A STORY OF OUR HISTORY
By Christina Benson
Carrboro historian and Chapel Hill Historical Society board member Richard Ellington recently hosted a virtual program on Carrboro area schools from Jim Crow to integration.
During this period, there were a variety of private and public schools, all of them segregated. Two noteworthy schools for the local African-American community were the Freedmen’s School and the Orange County Training School. The following information and the pictures here are from Richard’s presentation. His full presentation is available on the Chapel Hill Historical Society’s website.
In 1866, freedmen Benjamin Craig and Green Cordal bought a plot of land near the current intersection of West Franklin Street and Merritt Mill Road, and donated a portion of it to the Quakers for the establishment of a school for freedmen. The remaining portion was donated to create a place for the present-day St. Paul AME Church.
By 1868, the Quaker school had begun operations as a private school. In 1890, the school expanded to serve Black children in grades 1-7, with the Orange County school system providing teachers and supplies. By 1910, approximately 130 pupils were enrolled.
Around this same time, Reverend H. L. Hackney, minister of White Rock Baptist Church (now First Baptist), established a private school for Black children. It was located further south on Merritt Mill Road. It operated from 1898 to 1912. This school served only lower grades.
In 1912 Dr. Hackney opened Hackney’s Industrial and Education Institute to serve Black youth in upper grades. “Hack’s High School” was located on the future site of the first Orange County Training School.

Freedmen’s students and teachers, circa 1910. Photo courtesy of Ms. Keith Edwards via Chapel Hill Preservation Society.

Hackney Training School on south Merritt Mill Road.
Because of inadequate funding support from the owners, in 1916 the county bought both the Quaker Freedmen School and the Hackney School and launched the Orange County Training School at the location of the former Hackney School. This school served all grades until it burned down in 1922. For the next two years, the students were served at various locations.
The second Orange County Training School building was built in the Northside community (then known as Potter’s Field) on land donated by Henry Stroud in 1924. This building was built with county funds, donations from the local Black community, the local white community and a contribution from the Rosenwald Fund.
Conceived in the 1910s by Black educator Booker T. Washington and his Tuskegee Institute staff, the Rosenwald program represented a massive effort to improve Black rural schooling in the South through public-private partnership. The name came from philanthropist Julius Rosenwald, president of Sears, Roebuck and Company, who funded the grants.

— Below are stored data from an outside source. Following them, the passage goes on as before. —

/-! ## The plan of an instruction -/

/-- The beats of `readByte` (R140). -/
def planReadByte : List Beat := [.select, .send, .keep, .deselect]

/-- The beats of `readTriple` (R141). -/
def planReadTriple : List Beat := [.select, .send, .keep, .keep, .keep, .deselect]

/-- The beats of `writeByte` (R142). -/
def planWriteByte : List Beat := [.select, .send, .send, .deselect]

/-- The beats of `writeTriple` (R143). -/
def planWriteTriple : List Beat := [.select, .send, .send, .send, .send, .deselect]

/-- The beats of `sendCommand` (R144). -/
def planCommand : List Beat := [.select, .send, .deselect]

/-- The beats of a read-modify-write (R146, R147). -/
def planModify : List Beat := planReadByte ++ planWriteByte

/-- The primitives of an instruction's script, one beat each, before its `respond`; `polls` is how many not-ready
samples a `read` has counted. -/
def plan (i : Instr) (polls : Nat) : List Beat :=
  match i with
  | .beginOp =>
    [.other] ++ planWriteByte ++ planWriteByte ++ planWriteByte ++ planCommand ++ [.other] ++ planCommand
  | .endOp => planCommand ++ [.other]
  | .readOp => (List.replicate polls [Beat.other, Beat.other]).flatten ++ [.other] ++ planReadTriple
  | .selfCal | .sysOffsetCal | .sysGainCal => planCommand ++ [.other]
  | .setRate _ | .cmdRate _ | .cmdPowerDown | .cmdSelfCal | .cmdSysOffCal | .cmdSysGainCal => planCommand
  | .setGpioDir pin _ | .setGpioValue pin _ => if pin < 4 then planModify else []
  | .getGpioDir pin | .getGpioValue pin => if pin < 4 then planReadByte else []
  | .setLineFreq _ | .setInputRange _ | .setClockSource _ | .setRefBuf _ | .setSigBuf _ | .setFormat _ | .setConvMode _
  | .setGain _ | .setNoSysGainCal _ | .setNoSysOffsetCal _ | .setNoSelfGainCal _ | .setNoSelfOffsetCal _ => planModify
  | .getReady | .getMeasStat | .getUnderRange | .getOverRange | .getRate | .getSysGainOverRange
  | .getLineFreq | .getInputRange | .getClockSource | .getRefBuf | .getSigBuf | .getFormat | .getConvMode
  | .getGain | .getNoSysGainCal | .getNoSysOffsetCal | .getNoSelfGainCal | .getNoSelfOffsetCal
  | .rframeStat | .rframeCtrl1 | .rframeCtrl2 | .rframeCtrl3 => planReadByte
  | .getSOC | .getSGC | .getSCOC | .getSCGC
  | .rframeData | .rframeSoc | .rframeSgc | .rframeScoc | .rframeScgc => planReadTriple
  | .wframeCtrl1 _ | .wframeCtrl2 _ | .wframeCtrl3 _ => planWriteByte
  | .setSOC _ | .setSGC _ | .setSCOC _ | .setSCGC _
  | .wframeSoc _ | .wframeSgc _ | .wframeScoc _ | .wframeScgc _ => planWriteTriple

/-! ## Invariants -/

/-- An idle Block without a fault (R36): nothing in flight and the bus at rest. -/
def AtRest (s : State) : Prop :=
  s.curReq = none ∧ s.framer = none ∧ s.opstep = 0 ∧ s.rx = [] ∧ busRun s.trace = some .outside

/-- Instruction `i` is in flight: `opstep` counts the primitives of its script that have been taken (R36), the trace
stands where those primitives put it, chip select is asserted exactly inside a transaction (R77), and `rx` holds one
byte for each kept exchange. -/
def Underway (i : Instr) (s : State) : Prop :=
  s.opstep ≤ (plan i s.pollCount).length ∧
  busRun s.trace = beatRun ((plan i s.pollCount).take s.opstep) ∧
  (busRun s.trace).map BusPos.inside = some s.cs ∧
  s.rx.length = ((plan i s.pollCount).take s.opstep).count .keep

/-- The discipline of the bus: legal fault code (R301), a faulted or idle Block has chip select deasserted (R33, R305),
and the trace is a sequence of whole transactions up to the one in flight (R76). -/
def BusDisciplined (s : State) : Prop :=
  s.fault.toNat ≤ 4 ∧
  (s.fault ≠ 0 → s.busy = false) ∧
  (s.busy = false → s.cs = false) ∧
  (s.fault = 0 → s.busy = false → AtRest s) ∧
  (s.busy = true → ∃ i, inFlight s = some i ∧ Underway i s)

/-- Where `i` has not configured the bus yet, or has torn it down (R161, R162). -/
def BusNotNeeded (i : Instr) (s : State) : Prop :=
  (i = .beginOp ∧ s.opstep = 0) ∨ (i = .endOp ∧ s.opstep = 4 ∧ s.busCfg = none)

/-- The bus is configured whenever an operation uses it (R39): outside `Uninitialized` the transport is configured, but
for the first step of `begin` and the last of `end`. -/
def BusConfigured (s : State) : Prop :=
  s.fault = 0 → s.framer = none ∧
    (s.busy = false → (s.phase = .uninitialized ↔ s.busCfg = none)) ∧
    (s.busy = true → s.phase ≠ .uninitialized ∧
      ∃ i, inFlight s = some i ∧ (BusNotNeeded i s ∨ (s.busCfg ≠ none ∧ ¬ (i = .endOp ∧ 4 ≤ s.opstep))))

Rosenwald offered matching grants to rural communities interested in building Black schools.
Beginning in 1924, Orange County funded the expanded operation of the OCTS for eight months a year but in 1929 the county refused to continue this support. In 1930, the African-American community voted to pay an extra tax and join the Chapel Hill school district. This building was renamed Lincoln High School in 1948. In 1951, the new Lincoln High School (now the Lincoln Center) was built on Merritt Mill Road and continued to operate as a high school until 1966 when the Chapel Hill/Carrboro schools were fully integrated.
In the 1960s, land for Frank Porter Graham Elementary was purchased from Mrs. Lucy Craig and land for a new Chapel Hill High School was purchased from Mrs. Bessie Cordal and her family. The Town of Carrboro recently announced its plans to install a “truth plaque” near the site of the original Freedmen’s school to mark its location and importance to the community.
For additional information and first-hand recollections about the history and traditions of OCTS and Lincoln High School, see these two websites: http://southernneighbor.com/2016/03/lincolnhigh/; http://lincolnhighalumni.org/history.shtml. Additional information on the Rosenwald schools in North Carolina can be found at the N.C. Museum of History’s website: https://www.ncmuseumofhistory.org/rosenwald-schools-north-carolina.

OCTS – photo courtesy of Fisk University Archives.

OCTS – photo courtesy of Fisk University Archives.
This is the one of an occasional series of articles from the Chapel Hill Historical Society on the history of our community, our people, places and past events, from our founding up to the present.
I graduated from OCTS; but my remembrance is not one of nostalgia.It was woefully unequipped and neglected. Both our text books and equipment were hand-me-downs, either from the white Chapel Hill High,or from UNC. I had to teach myself chemistry by way of home study kits; and one of our frequently studied texts involved regaling us with the tales of Little Black Sambo, and how many pancakes he could eat. Such was our indoctrination, that we considered all of that as normal. The post traumatic stress of jim crow and segregation is still with us; and the genesis of slavery will forever taint the myth of that shining house on the hill.